Slovenian actor (1933–2012)

Polde Bibič (3 February 1933 – 13 July 2012) was a Slovenian stage and film actor, a writer, and an academic professor, best known for his role in the film Flowers in Autumn and his work in theater, Bibič was a recipient of several top awards in the field of arts in Slovenia.

==Life==
Bibič was born in Maribor. He attended the secondary school in the town and then studied stage plays in Ljubljana under Vida Juvan. He finished his studies in 1961. He first appeared in the film Moments of Decision (Trenutki odločitve; 1955), directed by František Čap. Later, he worked in the Ljubljana Drama Theatre, where he was also the director from 1977 until 1981. He was a professor of theatre at the Ljubljana Academy of Theatre, Radio, Film and Television. He died aged 79 in Ljubljana.

==Work==
Bibič played a number of roles in many films that were well received in Slovenia: Don't Cry, Peter (1964), On Wings of Paper (1968), Kekec's Tricks (1968), Flowers in Autumn (1973), The Widowhood of Karolina Žašler (1976), Heritage (1986), Primož Trubar (1985), and My Dad, The Socialist Kulak (1987). Many of these were directed by Matjaž Klopčič. He also performed in television and radio drama.

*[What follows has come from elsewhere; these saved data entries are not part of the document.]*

@[simp] theorem syncPulses_cfg (s : State) : (syncPulses s).cfg = s.cfg := rfl
@[simp] theorem syncPulses_ctrl (s : State) : (syncPulses s).ctrl = s.ctrl := rfl
@[simp] theorem syncPulses_vstat (s : State) : (syncPulses s).vstat = s.vstat := rfl
@[simp] theorem syncPulses_cnt (s : State) : (syncPulses s).cnt = s.cnt := rfl
@[simp] theorem syncPulses_det (s : State) : (syncPulses s).det = s.det := rfl
@[simp] theorem syncPulses_gen (s : State) : (syncPulses s).gen = s.gen := rfl
@[simp] theorem syncPulses_loe (s : State) : (syncPulses s).loe = s.loe := rfl
@[simp] theorem syncPulses_arb (s : State) : (syncPulses s).arb = s.arb := rfl
@[simp] theorem syncPulses_irq (s : State) : (syncPulses s).irq = s.irq := rfl
@[simp] theorem syncPulses_prof0 (s : State) : (syncPulses s).prof0 = s.prof0 := rfl
@[simp] theorem syncPulses_prof1 (s : State) : (syncPulses s).prof1 = s.prof1 := rfl
@[simp] theorem syncPulses_dev (s : State) : (syncPulses s).dev = s.dev := rfl
@[simp] theorem syncPulses_ports (s : State) : (syncPulses s).ports = s.ports := rfl
@[simp] theorem syncPulses_sched (s : State) : (syncPulses s).sched = s.sched := rfl
@[simp] theorem syncPulses_inputs (s : State) : (syncPulses s).inputs = s.inputs := rfl
@[simp] theorem syncPulses_held (s : State) : (syncPulses s).held = s.held := rfl

@[simp] theorem startStream_cfg (s : State) : (startStream s).cfg = s.cfg := rfl
@[simp] theorem startStream_ctrl (s : State) : (startStream s).ctrl = s.ctrl := rfl
@[simp] theorem startStream_vstat (s : State) : (startStream s).vstat = s.vstat := rfl
@[simp] theorem startStream_cnt (s : State) : (startStream s).cnt = s.cnt := rfl
@[simp] theorem startStream_det (s : State) : (startStream s).det = s.det := rfl
@[simp] theorem startStream_gen (s : State) : (startStream s).gen = s.gen := rfl
@[simp] theorem startStream_arb (s : State) : (startStream s).arb = s.arb := rfl
@[simp] theorem startStream_irq (s : State) : (startStream s).irq = s.irq := rfl
@[simp] theorem startStream_prof0 (s : State) : (startStream s).prof0 = s.prof0 := rfl
@[simp] theorem startStream_prof1 (s : State) : (startStream s).prof1 = s.prof1 := rfl
@[simp] theorem startStream_dev (s : State) : (startStream s).dev = s.dev := rfl
@[simp] theorem startStream_inputs (s : State) : (startStream s).inputs = s.inputs := rfl
@[simp] theorem startStream_held (s : State) : (startStream s).held = s.held := rfl

@[simp] theorem stopStream_cfg (n : Nat) (s : State) : (stopStream n s).cfg = s.cfg := rfl
@[simp] theorem stopStream_ctrl (n : Nat) (s : State) : (stopStream n s).ctrl = s.ctrl := rfl
@[simp] theorem stopStream_vstat (n : Nat) (s : State) : (stopStream n s).vstat = s.vstat := rfl
@[simp] theorem stopStream_cnt (n : Nat) (s : State) : (stopStream n s).cnt = s.cnt := rfl
@[simp] theorem stopStream_det (n : Nat) (s : State) : (stopStream n s).det = s.det := rfl
@[simp] theorem stopStream_gen (n : Nat) (s : State) : (stopStream n s).gen = s.gen := rfl
@[simp] theorem stopStream_arb (n : Nat) (s : State) : (stopStream n s).arb = s.arb := rfl
@[simp] theorem stopStream_irq (n : Nat) (s : State) : (stopStream n s).irq = s.irq := rfl
@[simp] theorem stopStream_prof0 (n : Nat) (s : State) : (stopStream n s).prof0 = s.prof0 := rfl
@[simp] theorem stopStream_prof1 (n : Nat) (s : State) : (stopStream n s).prof1 = s.prof1 := rfl
@[simp] theorem stopStream_dev (n : Nat) (s : State) : (stopStream n s).dev = s.dev := rfl
@[simp] theorem stopStream_sched (n : Nat) (s : State) : (stopStream n s).sched = s.sched := rfl
@[simp] theorem stopStream_inputs (n : Nat) (s : State) : (stopStream n s).inputs = s.inputs := rfl
@[simp] theorem stopStream_held (n : Nat) (s : State) : (stopStream n s).held = s.held := rfl

@[simp] theorem returnWord_cfg (a : RegAddr) (v : Word) (s : State) : (returnWord a v s).cfg = s.cfg := rfl
@[simp] theorem returnWord_ctrl (a : RegAddr) (v : Word) (s : State) : (returnWord a v s).ctrl = s.ctrl := rfl
@[simp] theorem returnWord_vstat (a : RegAddr) (v : Word) (s : State) : (returnWord a v s).vstat = s.vstat := rfl
@[simp] theorem returnWord_cnt (a : RegAddr) (v : Word) (s : State) : (returnWord a v s).cnt = s.cnt := rfl
@[simp] theorem returnWord_det (a : RegAddr) (v : Word) (s : State) : (returnWord a v s).det = s.det := rfl
@[simp] theorem returnWord_gen (a : RegAddr) (v : Word) (s : State) : (returnWord a v s).gen = s.gen := rfl
@[simp] theorem returnWord_loe (a : RegAddr) (v : Word) (s : State) : (returnWord a v s).loe = s.loe := rfl
@[simp] theorem returnWord_arb (a : RegAddr) (v : Word) (s : State) : (returnWord a v s).arb = s.arb := rfl
@[simp] theorem returnWord_irq (a : RegAddr) (v : Word) (s : State) : (returnWord a v s).irq = s.irq := rfl
@[simp] theorem returnWord_prof0 (a : RegAddr) (v : Word) (s : State) : (returnWord a v s).prof0 = s.prof0 := rfl
@[simp] theorem returnWord_prof1 (a : RegAddr) (v : Word) (s : State) : (returnWord a v s).prof1 = s.prof1 := rfl
@[simp] theorem returnWord_dev (a : RegAddr) (v : Word) (s : State) : (returnWord a v s).dev = s.dev := rfl
@[simp] theorem returnWord_sched (a : RegAddr) (v : Word) (s : State) : (returnWord a v s).sched = s.sched := rfl
@[simp] theorem returnWord_inputs (a : RegAddr) (v : Word) (s : State) : (returnWord a v s).inputs = s.inputs := rfl
@[simp] theorem returnWord_held (a : RegAddr) (v : Word) (s : State) : (returnWord a v s).held = s.held := rfl

@[simp] theorem putVstat_cfg (w : Word) (s : State) : (putVstat w s).cfg = s.cfg := rfl
@[simp] theorem putVstat_ctrl (w : Word) (s : State) : (putVstat w s).ctrl = s.ctrl := rfl
@[simp] theorem putVstat_cnt (w : Word) (s : State) : (putVstat w s).cnt = s.cnt := rfl
@[simp] theorem putVstat_det (w : Word) (s : State) : (putVstat w s).det = s.det := rfl
@[simp] theorem putVstat_gen (w : Word) (s : State) : (putVstat w s).gen = s.gen := rfl
@[simp] theorem putVstat_loe (w : Word) (s : State) : (putVstat w s).loe = s.loe := rfl
@[simp] theorem putVstat_arb (w : Word) (s : State) : (putVstat w s).arb = s.arb := rfl
@[simp] theorem putVstat_irq (w : Word) (s : State) : (putVstat w s).irq = s.irq := rfl
@[simp] theorem putVstat_prof0 (w : Word) (s : State) : (putVstat w s).prof0 = s.prof0 := rfl
@[simp] theorem putVstat_prof1 (w : Word) (s : State) : (putVstat w s).prof1 = s.prof1 := rfl
@[simp] theorem putVstat_dev (w : Word) (s : State) : (putVstat w s).dev = s.dev := rfl
@[simp] theorem putVstat_ports (w : Word) (s : State) : (putVstat w s).ports = s.ports := rfl
@[simp] theorem putVstat_sched (w : Word) (s : State) : (putVstat w s).sched = s.sched := rfl
@[simp] theorem putVstat_trace (w : Word) (s : State) : (putVstat w s).trace = s.trace := rfl
@[simp] theorem putVstat_inputs (w : Word) (s : State) : (putVstat w s).inputs = s.inputs := rfl
@[simp] theorem putVstat_held (w : Word) (s : State) : (putVstat w s).held = s.held := rfl

@[simp] theorem startGenerator_cfg (s : State) : (startGenerator s).cfg = s.cfg := rfl
@[simp] theorem startGenerator_ctrl (s : State) : (startGenerator s).ctrl = s.ctrl := rfl
@[simp] theorem startGenerator_vstat (s : State) : (startGenerator s).vstat = s.vstat := rfl
@[simp] theorem startGenerator_cnt (s : State) : (startGenerator s).cnt = s.cnt := rfl
@[simp] theorem startGenerator_det (s : State) : (startGenerator s).det = s.det := rfl
@[simp] theorem startGenerator_loe (s : State) : (startGenerator s).loe = s.loe := rfl
@[simp] theorem startGenerator_arb (s : State) : (startGenerator s).arb = s.arb := rfl
@[simp] theorem startGenerator_irq (s : State) : (startGenerator s).irq = s.irq := rfl
@[simp] theorem startGenerator_prof0 (s : State) : (startGenerator s).prof0 = s.prof0 := rfl
@[simp] theorem startGenerator_prof1 (s : State) : (startGenerator s).prof1 = s.prof1 := rfl
@[simp] theorem startGenerator_dev (s : State) : (startGenerator s).dev = s.dev := rfl
@[simp] theorem startGenerator_sched (s : State) : (startGenerator s).sched = s.sched := rfl
@[simp] theorem startGenerator_trace (s : State) : (startGenerator s).trace = s.trace := rfl
@[simp] theorem startGenerator_inputs (s : State) : (startGenerator s).inputs = s.inputs := rfl
@[simp] theorem startGenerator_held (s : State) : (startGenerator s).held = s.held := rfl

@[simp] theorem cutStream_cfg (b : Bool) (s : State) : (cutStream b s).cfg = s.cfg := by unfold cutStream; split <;> rfl
@[simp] theorem cutStream_ctrl (b : Bool) (s : State) : (cutStream b s).ctrl = s.ctrl := by unfold cutStream; split <;> rfl
@[simp] theorem cutStream_vstat (b : Bool) (s : State) : (cutStream b s).vstat = s.vstat := by unfold cutStream; split <;> rfl
@[simp] theorem cutStream_cnt (b : Bool) (s : State) : (cutStream b s).cnt = s.cnt := by unfold cutStream; split <;> rfl
@[simp] theorem cutStream_det (b : Bool) (s : State) : (cutStream b s).det = s.det := by unfold cutStream; split <;> rfl
@[simp] theorem cutStream_gen (b : Bool) (s : State) : (cutStream b s).gen = s.gen := by unfold cutStream; split <;> rfl
@[simp] theorem cutStream_arb (b : Bool) (s : State) : (cutStream b s).arb = s.arb := by unfold cutStream; split <;> rfl
@[simp] theorem cutStream_prof0 (b : Bool) (s : State) : (cutStream b s).prof0 = s.prof0 := by unfold cutStream; split <;> rfl
@[simp] theorem cutStream_prof1 (b : Bool) (s : State) : (cutStream b s).prof1 = s.prof1 := by unfold cutStream; split <;> rfl
@[simp] theorem cutStream_dev (b : Bool) (s : State) : (cutStream b s).dev = s.dev := by unfold cutStream; split <;> rfl
@[simp] theorem cutStream_sched (b : Bool) (s : State) : (cutStream b s).sched = s.sched := by unfold cutStream; split <;> rfl
@[simp] theorem cutStream_inputs (b : Bool) (s : State) : (cutStream b s).inputs = s.inputs := by unfold cutStream; split <;> rfl
@[simp] theorem cutStream_held (b : Bool) (s : State) : (cutStream b s).held = s.held := by unfold cutStream; split <;> rfl

@[simp] theorem quadToDual_cfg (s : State) : (quadToDual s).cfg = s.cfg := by simp [quadToDual]
@[simp] theorem quadToDual_ctrl (s : State) : (quadToDual s).ctrl = s.ctrl := by simp [quadToDual]
@[simp] theorem quadToDual_vstat (s : State) : (quadToDual s).vstat = s.vstat := by simp [quadToDual]
@[simp] theorem quadToDual_cnt (s : State) : (quadToDual s).cnt = s.cnt := by simp [quadToDual]
@[simp] theorem quadToDual_det (s : State) : (quadToDual s).det = s.det := by simp [quadToDual]
@[simp] theorem quadToDual_gen (s : State) : (quadToDual s).gen = s.gen := by simp [quadToDual]
@[simp] theorem quadToDual_loe (s : State) : (quadToDual s).loe = s.loe := by simp [quadToDual]
@[simp] theorem quadToDual_irq (s : State) : (quadToDual s).irq = s.irq := by simp [quadToDual]
@[simp] theorem quadToDual_prof0 (s : State) : (quadToDual s).prof0 = s.prof0 := by simp [quadToDual]
@[simp] theorem quadToDual_prof1 (s : State) : (quadToDual s).prof1 = s.prof1 := by simp [quadToDual]
@[simp] theorem quadToDual_ports (s : State) : (quadToDual s).ports = s.ports := by simp [quadToDual]
@[simp] theorem quadToDual_inputs (s : State) : (quadToDual s).inputs = s.inputs := by simp [quadToDual]
@[simp] theorem quadToDual_held (s : State) : (quadToDual s).held = s.held := by simp [quadToDual]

Altogether, he played over 150 theatre and over 30 film roles. He wrote seven autobiographical books.
Bibič was a member of the ensemble of the Ljubljana National Drama Theatre, where he remained active after his retirement in 1995 as well. He often played in Ljubljana City Theatre, Slovene theatre in Trieste, and experimental theatres.

Aside from acting, Bibič was also active in politics. After the Slovenian declaration of independence, he served two terms as a member of the National Council. However, as he later stated, he regretted his involvement with politics, as "he was not able to change anything".

==Awards and recognitions==
For his work, he was awarded the Župančič Award (1974), the award for cultural achievements in the city of Ljubljana, the Prešeren Award (1977 and 1985), the highest Slovenian award in the field of culture, the Borštnik Ring (1984), the highest Slovenian award for actors, the Silver Order of Freedom of Republic of Slovenia (1996), and the Sterija Prize in Novi Sad in 1984.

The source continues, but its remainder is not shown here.